-- ==== Sys2Proof/Laws/Load.lean ====
section
/-! SUPPORT. What a load answers (70_reset_and_hazards.md R370–R376), and that the state after reset is a load. -/

namespace Sys2Proof.Machine

/-- A load of an accepted cartridge never faults: PC is the word at $FFFC, read through the reset-state mapper (R370). -/
theorem load_eq {p : LoadParams} {c : Cart} (h : p.image.toCart = .ok c) :
    load p = .next ((loadState p c).setPc (prgWord resetVector (loadState p c))) := by
  simp only [load, h, jumpThrough_reset, toOutcome]

/-- `State.reset` is the load of the blank cartridge with the values the log names. -/
theorem load_default : load defaultParams = .next State.reset := by
  rw [load_eq (c := Cart.blank) (by decide)]
  rfl

/-- What an accepted image accepted. -/
theorem toCart_wellFormed {im : CartImage} {c : Cart} (h : im.toCart = .ok c) : c.wellFormed = true := by
  simp only [CartImage.toCart] at h
  split at h
  · exact absurd h (by simp)
  · split_ifs at h
    split at h
    · exact absurd h (by simp)
    · rename_i hr
      obtain rfl := Except.ok.inj h
      simp only [Cart.wellFormed, hr, Option.isNone_none]

end Sys2Proof.Machine
end

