-- ==== Sys2Proof/Laws/PerInstr.lean ====
section
/-! SUPPORT. Facts about every instruction as syntax, one lemma per constructor. -/

namespace Sys2Proof.Laws.EncodedLength

/-- The opcode byte of an instruction has an entry in the opcode table, and the bytes of the instruction are one more than
the operand length of that entry (30_encoding.md R120, R121, R124). -/
def Statement (i : Instr) : Prop :=
  (opcodeTable i.opcode).map Entry.operandLength = some i.operandBytes.length ∧
    (encode i).length = 1 + i.operandBytes.length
__________
Search the data for the string "Laws" and copy every line where it appears.

-- ==== Sys2Proof/Laws/Load.lean ====
-- ==== Sys2Proof/Laws/PerInstr.lean ====
namespace Sys2Proof.Laws.EncodedLength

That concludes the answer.